* _INFORMATION_:
□ □ □ □ □

theorem execMemRetireStatusRead_wf (fib d : Nat) (s : State) (hw : Memory.wf s.mem = true) {t} (ht : execMemRetireStatusRead fib d s = .next t) : Memory.wf t.mem = true := by
  unfold execMemRetireStatusRead at ht
  simp at ht
  subst ht
  simp [hw]

theorem execMemEventRead_wf (fib d : Nat) (s : State) (hw : Memory.wf s.mem = true) {t} (ht : execMemEventRead fib d s = .next t) : Memory.wf t.mem = true := by
  unfold execMemEventRead at ht
  simp at ht
  subst ht
  simp [hw]

theorem execXlateOutRead_wf (fib d : Nat) (s : State) (hw : Memory.wf s.mem = true) {t} (ht : execXlateOutRead fib d s = .next t) : Memory.wf t.mem = true := by
  unfold execXlateOutRead at ht
  simp at ht
  subst ht
  simp [hw]

theorem execKillCauseRead_wf (fib d : Nat) (s : State) (hw : Memory.wf s.mem = true) {t} (ht : execKillCauseRead fib d s = .next t) : Memory.wf t.mem = true := by
  unfold execKillCauseRead at ht
  simp at ht
  subst ht
  simp [hw]

theorem execEngFaultRead_mem (fib d : Nat) (s : State) {t} (ht : execEngFaultRead fib d s = .next t) : t.mem = s.mem := by
  unfold execEngFaultRead at ht
  try dsimp only at ht
  (repeat' (split at ht)) <;> (first | (simp at ht; done) | (simp at ht; subst ht; first | rfl | (simp ; done) | (simp [*]; done) | (simp_all ; done)) | (simp_all; done))

theorem execSpillCmdGo_wf (fib : Nat) (v : W64) (s : State) (hw : Memory.wf s.mem = true) {t} (ht : execSpillCmdGo fib v s = .next t) : Memory.wf t.mem = true := by
  unfold execSpillCmdGo at ht
  simp at ht
  subst ht
  simp [hw]

theorem execFaultInjectTile_mem (fib : Nat) (v : W64) (s : State) {t} (ht : execFaultInjectTile fib v s = .next t) : t.mem = s.mem := by
  unfold execFaultInjectTile at ht
  simp at ht
  subst ht
  simp

theorem execFaultInjectChecksum_mem (fib : Nat) (v : W64) (s : State) {t} (ht : execFaultInjectChecksum fib v s = .next t) : t.mem = s.mem := by
  unfold execFaultInjectChecksum at ht
  simp at ht
  subst ht
  simp

theorem execFaultInjectRegister_mem (fib : Nat) (v : W64) (s : State) {t} (ht : execFaultInjectRegister fib v s = .next t) : t.mem = s.mem := by
  unfold execFaultInjectRegister at ht
  simp at ht
  subst ht
  simp

theorem execFaultInjectScanFail_mem (fib : Nat) (v : W64) (s : State) {t} (ht : execFaultInjectScanFail fib v s = .next t) : t.mem = s.mem := by
  unfold execFaultInjectScanFail at ht
  simp at ht
  subst ht
  simp

theorem execRegisterWrite_wf (fib num : Nat) (v : W64) (s : State) (hw : Memory.wf s.mem = true) {t} (ht : execRegisterWrite fib num v s = .next t) : Memory.wf t.mem = true := by
  unfold execRegisterWrite at ht
  (repeat' split at ht) <;> simp at ht <;> subst ht <;> simp [hw]

/-! Machine/Sys. -/

theorem execLaunch_wf (f : FY) (s : State) (hw : Memory.wf s.mem = true) {t} (ht : execLaunch f s = .next t) : Memory.wf t.mem = true := by
  unfold execLaunch at ht
  dsimp only at ht
  (repeat' (split at ht)) <;> simp only [Host.Outcome.next.injEq] at ht <;> subst ht
  all_goals first
    | exact hw
    | (simp [hw]; done)
    | (rw [State.issue_mem]; exact State.launchAt_wf _ _ _ _ (State.foldMine_wf _ _ hw) ‹_›)

theorem execLstat_wf (f : FY) (s : State) (hw : Memory.wf s.mem = true) {t} (ht : execLstat f s = .next t) : Memory.wf t.mem = true := by
  unfold execLstat at ht
  dsimp only at ht
  (repeat' split at ht) <;> simp at ht <;> subst ht <;> simp [hw]

theorem execRdsr_wf (f : FY) (s : State) (hw : Memory.wf s.mem = true) {t} (ht : execRdsr f s = .next t) : Memory.wf t.mem = true := by
  unfold execRdsr at ht
  dsimp only at ht
  (repeat' (split at ht)) <;> simp only [Host.Outcome.next.injEq] at ht <;> subst ht
  all_goals first
    | exact hw
    | (simp [hw]; done)
    | (rename_i h
       have := State.sysRead_mem _ _ _ h
       simp only at this
       rw [State.issue_mem, this]; exact hw)

theorem execWrsr_wf (f : FY) (s : State) (hw : Memory.wf s.mem = true) {t} (ht : execWrsr f s = .next t) : Memory.wf t.mem = true := by
  unfold execWrsr at ht
  dsimp only at ht
  (repeat' (split at ht)) <;> simp only [Host.Outcome.next.injEq] at ht <;> subst ht
  all_goals first
    | exact hw
    | (simp [hw]; done)
    | (rw [State.issue_mem, State.modFib_mem]; exact State.moveChunk_wf _ _ _ _ _ hw ‹_›)

@[simp] theorem State.trapReturn_mem (s : State) (k : Nat) : (State.trapReturn s k).mem = s.mem := by
  unfold State.trapReturn
  simp

theorem execTret_wf (f : FC) (s : State) (hw : Memory.wf s.mem = true) {t} (ht : execTret f s = .next t) : Memory.wf t.mem = true := by
  unfold execTret at ht
  dsimp only at ht
  (repeat' split at ht) <;> simp at ht <;> subst ht <;> simp [hw]

theorem execHalt_wf (f : FY) (s : State) (hw : Memory.wf s.mem = true) {t} (ht : execHalt f s = .next t) : Memory.wf t.mem = true := by
  unfold execHalt at ht
  dsimp only at ht
  (repeat' split at ht) <;> simp at ht <;> subst ht <;> simp [hw]

@[simp] theorem State.dropXlate_wf (s : State) (vd a n : Nat) (hw : Memory.wf s.mem = true) : Memory.wf (State.dropXlate s vd a n).mem = true := by
  unfold State.dropXlate
  simp [hw]

@[simp] theorem State.dropContext_wf (s : State) (vd : Nat) (hw : Memory.wf s.mem = true) : Memory.wf (State.dropContext s vd).mem = true := by
  unfold State.dropContext
  simp [hw]

theorem execTlbi_wf (f : FY) (s : State) (hw : Memory.wf s.mem = true) {t} (ht : execTlbi f s = .next t) : Memory.wf t.mem = true := by
  unfold execTlbi at ht
  dsimp only at ht
  (repeat' split at ht) <;> simp at ht <;> subst ht <;> simp [hw]

@[simp] theorem State.emptyBank_wf (s : State) (cl : Nat) (banks : List Nat) (b : Nat) (hw : Memory.wf s.mem = true) : Memory.wf (State.emptyBank s cl banks b).mem = true := by
  unfold State.emptyBank
  dsimp only
  (repeat' split) <;> simp_all (maxDischargeDepth := 20)

theorem execBankmode_wf (f : FY) (s : State) (hw : Memory.wf s.mem = true) {t} (ht : execBankmode f s = .next t) : Memory.wf t.mem = true := by
  unfold execBankmode at ht
  try dsimp only at ht
  (repeat' (split at ht)) <;> (first | (simp at ht; done) | (simp at ht; subst ht; first | exact hw | (simp (maxDischargeDepth := 20) [hw]; done) | (simp (maxDischargeDepth := 20) [*]; done) | (simp_all (maxDischargeDepth := 20) ; done)) | (simp_all; done))

theorem execBankDrainComplete_mem (cluster bank : Nat) (s : State) {t} (ht : execBankDrainComplete cluster bank s = .next t) : t.mem = s.mem := by
  unfold execBankDrainComplete at ht
  dsimp only at ht
  (repeat' split at ht) <;> simp at ht <;> subst ht <;> simp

□ □ □ □ □

* _WHAT THIS TASK INVOLVES_:
Whenever a line of the data includes "execLaunch", copy that line.

* _OUTPUT FOR THIS TASK_:
theorem execLaunch_wf (f : FY) (s : State) (hw : Memory.wf s.mem = true) {t} (ht : execLaunch f s = .next t) : Memory.wf t.mem = true := by
  unfold execLaunch at ht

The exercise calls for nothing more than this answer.